def headerBytes (p : Packet) : List Byte :=
  leBytes 2 p.job.toNat ++ leBytes 2 p.src.toNat ++ leBytes 2 p.dst.toNat ++ [p.kind] ++
    leBytes 1 (p.vc.toNat + 4 * payloadFlits p) ++ leBytes 8 p.seq.toNat ++ leBytes 8 p.addr.toNat ++ leBytes 4 p.len ++
    leBytes 4 0 ++ p.payload.take 28

/-- The flits of a packet as sent, header flit first. -/
def packetFlits (p : Packet) : List Byte :=
  flit (headerBytes p) ++ (List.range (payloadFlits p)).flatMap (fun i => flit ((p.payload.drop (28 + 60 * i)).take 60))

def sweptBytes (r : Swept) : List Byte :=
  padTo 0 64 (leBytes 1 (portCode r.port) ++ leBytes 1 r.packet.vc.toNat ++ leBytes 1 (1 + payloadFlits r.packet)) ++
    padTo 0 320 (packetFlits r.packet)

def JobState.code : JobState → Nat
  | .running => 0
  | .switching => 1
  | .out => 2
  | .resuming => 3
  | .dead => 4

/-- The egress queue and the gallery input of each die. -/
def innerPorts : List PortRef := [0, 1, 2, 3].flatMap (fun d => [⟨d, 10⟩, ⟨d, 11⟩])

/-- The inputs swept, as the bits of +24: the open links, and the egress queues and gallery inputs. -/
def sweptInputs (s : State) (tag : BitVec 16) : Nat :=
  ((openLinks s tag ++ innerPorts).map portCode).eraseDups.foldl (fun v c => v ||| 2 ^ c) 0

/-- Writes the save area of a job into the memory of its partition here (DEDUCED, log entry 24). -/
def writeJobArea (j : Job) (s : State) : State :=
  match jobPart s j.tag with
  | none => s
  | some q =>
    let base := physKey q.cfg.pid q.cfg.saveBase
    let head := leBytes 4 1 ++ leBytes 1 j.state.code ++ leBytes 1 0 ++ leBytes 2 s.dev.node.toNat ++ leBytes 2 j.tag.toNat ++
      leBytes 2 0 ++ leBytes 4 j.swept.length ++ leBytes 4 j.late.length ++ leBytes 4 q.cfg.lateCap ++
      leBytes 8 (sweptInputs s j.tag) ++ List.replicate 32 0
    let s := s.poke base head
    let s := (j.swept.zipIdx).foldl (fun s r => s.poke (base + 64 + 384 * r.2) (sweptBytes r.1)) s
    (j.late.zipIdx).foldl (fun s r => s.poke (base + 64 + 384 * (1024 + r.2)) (sweptBytes r.1)) s

/-- Whether a save area of some size holds what a switch may need with a late capacity (R346). -/
def areaHolds (cap size : Nat) : Bool := decide (64 + 384 * (1024 + cap) ≤ size)

/-- The base of the first save area of a job's devices that is too small (R346). -/
def smallArea (s : State) (tag : BitVec 16) : Option Nat :=
  match jobPart s tag with
  | some q =>
    if areaHolds q.cfg.lateCap q.cfg.saveSize then
      ((jobDevices s tag).find? (fun d => !areaHolds d.lateCap d.saveSize)).map (·.saveBase)
    else some q.cfg.saveBase
  | none => ((jobDevices s tag).find? (fun d => !areaHolds d.lateCap d.saveSize)).map (·.saveBase)

/-! ## Management packets between the devices of a job (R348, R350, R351; log entry 20)

The device on which the command is issued is the job's home. Each packet carries an operation, the job's tag, and what the operation
needs. -/

/-- The operations of the packets. -/
inductive JobOp where
  /-- From the home: switch out. -/
  | switchOut
  /-- From the home: resume. -/
  | resume
  /-- To the home: the harts of the job are off here. -/
  | hartsOff
  /-- The counts of a device: to the home when its sweep is done or its late list grows, and on to the others. -/
  | counts
  /-- To the home: the re-injection is finished here. -/
  | back
  /-- From the home: all harts are off; injection stops. -/
  | stop
  /-- From the home: the job is OUT, or DEAD. -/
  | isOut
  /-- From the home: the job is RUNNING. -/
  | isRunning
  /-- To the home: the partition of the job, which was DEAD, is reconfigured here. -/
  | reconfigured
  deriving DecidableEq, Repr

def JobOp.code : JobOp → Nat
  | .switchOut => 0
  | .resume => 1
  | .hartsOff => 2
  | .counts => 3
  | .back => 4
  | .stop => 6
  | .isOut => 7
  | .isRunning => 8
  | .reconfigured => 9

/-- Sends an operation to a device. -/
def sendJob (op : JobOp) (tag : BitVec 16) (more : List Byte) (dst : BitVec 16) (s : State) : State :=
  s.sendAs 0 s.dev.node 0 dst 11 2 0 (3 + more.length) (leBytes 1 op.code ++ leBytes 2 tag.toNat ++ more)

/-- Sends an operation to every other device of a job. -/
def tellJob (op : JobOp) (tag : BitVec 16) (more : List Byte) (s : State) : State :=
  ((jobNodes s tag).filter (· != s.dev.node)).foldl (fun s n => sendJob op tag more n s) s

def flagByte (b : Bool) : List Byte := leBytes 1 (if b then 1 else 0)

def Counts.bytes (c : Counts) : List Byte := leBytes 2 c.node.toNat ++ leBytes 2 c.swept ++ leBytes 2 c.late ++ flagByte c.full

def Counts.ofBytes (bs : List Byte) : Counts :=
  let n := leNat bs
  ⟨BitVec.ofNat 16 n, bitsOf n 16 16, bitsOf n 32 16, n.testBit 48⟩

/-- The counts of this device (R348). -/
def ownCounts (s : State) (j : Job) : Counts := ⟨s.dev.node, j.swept.length, j.late.length, j.full⟩

/-! ## What this device does for a job -/

/-- Whether every hart of a job's partition here is off its hall (R348). -/
def jobHartsOff (s : State) (tag : BitVec 16) : Bool :=
  match jobPart s tag with
  | none => true
  | some q => s.allHarts.all (fun h => h.pid != q.cfg.pid || !h.isLive || (match h.status with
      | .off .job => true
      | .off (.launch _) => true
      | _ => false))

/-- Whether a pre-emption of a partition by the management plane is in progress: a hart of it has still to leave (R9). -/
def leaving (s : State) (p : PartId) : Bool := s.allHarts.any (fun h => h.pid == p && h.isLive && h.preempt == some .managed)

/-- The same of a job's partition here: a switch of the job waits for its end (R10). -/
def jobLeaves (s : State) (tag : BitVec 16) : Bool := (jobPart s tag).elim false (fun q => leaving s q.cfg.pid)

/-- Harts that wait for a change of a job's state issue again. -/
def wakeJob (s : State) : State := s.mapHarts (fun h => if h.status = .waiting .job then h.reissue else h)

/-- The harts of a job's partition here are asked to leave. Tasks of a launch that is saved or parked stay with their launch
(R348, R353). -/
def jobLeave (tag : BitVec 16) (s : State) : State :=
  match jobPart s tag with
  | none => s
  | some q => yieldHalls q.cfg.halls
      ((s.allHarts.filter (fun h => h.pid == q.cfg.pid && h.isLive)).foldl (fun s h => requestOff .job h s) s)

/-- The job is SWITCHING on this device. One that a marker has stopped before keeps what it has swept. -/
def beginSwitch (j : Job) (s : State) : State :=
  let j := if j.stopped then j else { j with marked := [], swept := [], late := [], full := false }
  jobLeave j.tag (s.setJob { j with state := .switching, offNodes := [], reports := [], back := [], overflow := false })

/-- Injection stops on a device of the job, unless it has stopped before (R348). -/
def stopNow (tag : BitVec 16) (s : State) : State :=
  let j := s.job tag
  if j.stopped ∨ (jobPart s tag).isNone then s else stopJob j s

/-- At the home: a device has reported its harts off; once all have, injection stops everywhere (R348). -/
def noteOff (tag node : BitVec 16) (s : State) : State :=
  let j := s.job tag
  let j := { j with offNodes := j.offNodes.filter (· != node) ++ [node] }
  let s := s.setJob j
  if (jobNodes s tag).all (fun n => j.offNodes.contains n) then stopNow tag (tellJob .stop tag [] s) else s

/-- The completion of a switch command: its word, and its entry in the interrupt queue of the partition that issued it (R348, R351).
Where the word cannot be written, v1 is the address of the command's record (R364). -/
def completeJob (j : Job) (kind : Nat) (s : State) : State :=
  let val := if j.overflow then 0x8000000000000000 ||| Cause.lateovf.code.setWidth 64 else j.cval
  let cause := if j.overflow then Cause.lateovf.code else 0
  s.inPart j.ctrl (finishCommand
    (Completion.of j.by_ j.cword val j.recVa 0 (if j.intr then some (kind, cause, j.tag.setWidth 64) else none)))

/-- The job is OUT on this device, or DEAD where a late list has overflowed; its save area is written. -/
def jobOut (tag : BitVec 16) (dead : Bool) (s : State) : State :=
  let j := { s.job tag with state := if dead then .dead else .out, overflow := dead }
  wakeJob (writeJobArea j (s.setJob j))

/-- At the home: where every device has reported its sweep, the job is OUT, or DEAD, and the command completes (R348). -/
def trySwitched (tag : BitVec 16) (s : State) : State :=
  let j := s.job tag
  if (jobNodes s tag).all (fun n => j.reports.any (fun c => c.node == n)) then
    let s := jobOut tag j.overflow (tellJob .isOut tag (flagByte j.overflow) s)
    completeJob (s.job tag) 6 s
  else s

def Job.note (c : Counts) (j : Job) : Job := { j with reports := j.reports.filter (fun d => d.node != c.node) ++ [c] }

/-- At the home: the counts of a device, which the other devices are told. A late list that has overflowed posts to the controlling
partition, once for a device, and a job that is OUT is then DEAD (R350). -/
def noteCounts (tag : BitVec 16) (c : Counts) (s : State) : State :=
  let j := s.job tag
  let new := c.full && !j.reports.any (fun d => d.node == c.node && d.full)
  let s := tellJob .counts tag c.bytes (s.setJob { j.note c with overflow := j.overflow || c.full })
  let s := if new then s.inPart j.ctrl (postLate tag) else s
  if j.state = .switching then trySwitched tag s
  else if new then jobOut tag true (tellJob .isOut tag (flagByte true) s)
  else s

/-- This device reports its counts: its sweep is done, or its late list has grown since (R348, R350). -/
def reportCounts (tag : BitVec 16) (s : State) : State :=
  let j := s.job tag
  let c := ownCounts s j
  if j.home = s.dev.node then noteCounts tag c s
  else sendJob .counts tag c.bytes j.home (s.setJob (j.note c))

/-- Whether this device has reported. -/
def Job.reported (j : Job) (node : BitVec 16) : Bool := j.reports.any (fun c => c.node == node)

/-- Whether a stopped job still sweeps its inputs. -/
def Job.sweeping (j : Job) : Bool := j.state == .running || j.state == .switching

/-- A packet that comes too late: appended, or dropped where the list is full; the first that is dropped posts to the job's partition
(R350). -/
def appendLate (r : Swept) (s : State) : State :=
  let tag := r.packet.job
  let j := s.job tag
  let cap := (jobPart s tag).elim 0 (·.cfg.lateCap)
  if j.full then s
  else
    let s := if j.late.length < cap then s.setJob { j with late := j.late ++ [r] }
      else
        let s := s.setJob { j with full := true, overflow := true, state := if j.sweeping then j.state else .dead }
        match jobPart s tag with
        | some q => s.inPart q.cfg.pid (postLate tag)
        | none => s
    let s := if j.sweeping then s else writeJobArea (s.job tag) s
    if j.reported s.dev.node then reportCounts tag s else s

========

**DIRECTIONS**
Repeat the material word for word from its opening line up to and including the line containing "leBytes 4 0 ++ p.payload.take 28".

**TASK RESPONSE**
def headerBytes (p : Packet) : List Byte :=
  leBytes 2 p.job.toNat ++ leBytes 2 p.src.toNat ++ leBytes 2 p.dst.toNat ++ [p.kind] ++
    leBytes 1 (p.vc.toNat + 4 * payloadFlits p) ++ leBytes 8 p.seq.toNat ++ leBytes 8 p.addr.toNat ++ leBytes 4 p.len ++
    leBytes 4 0 ++ p.payload.take 28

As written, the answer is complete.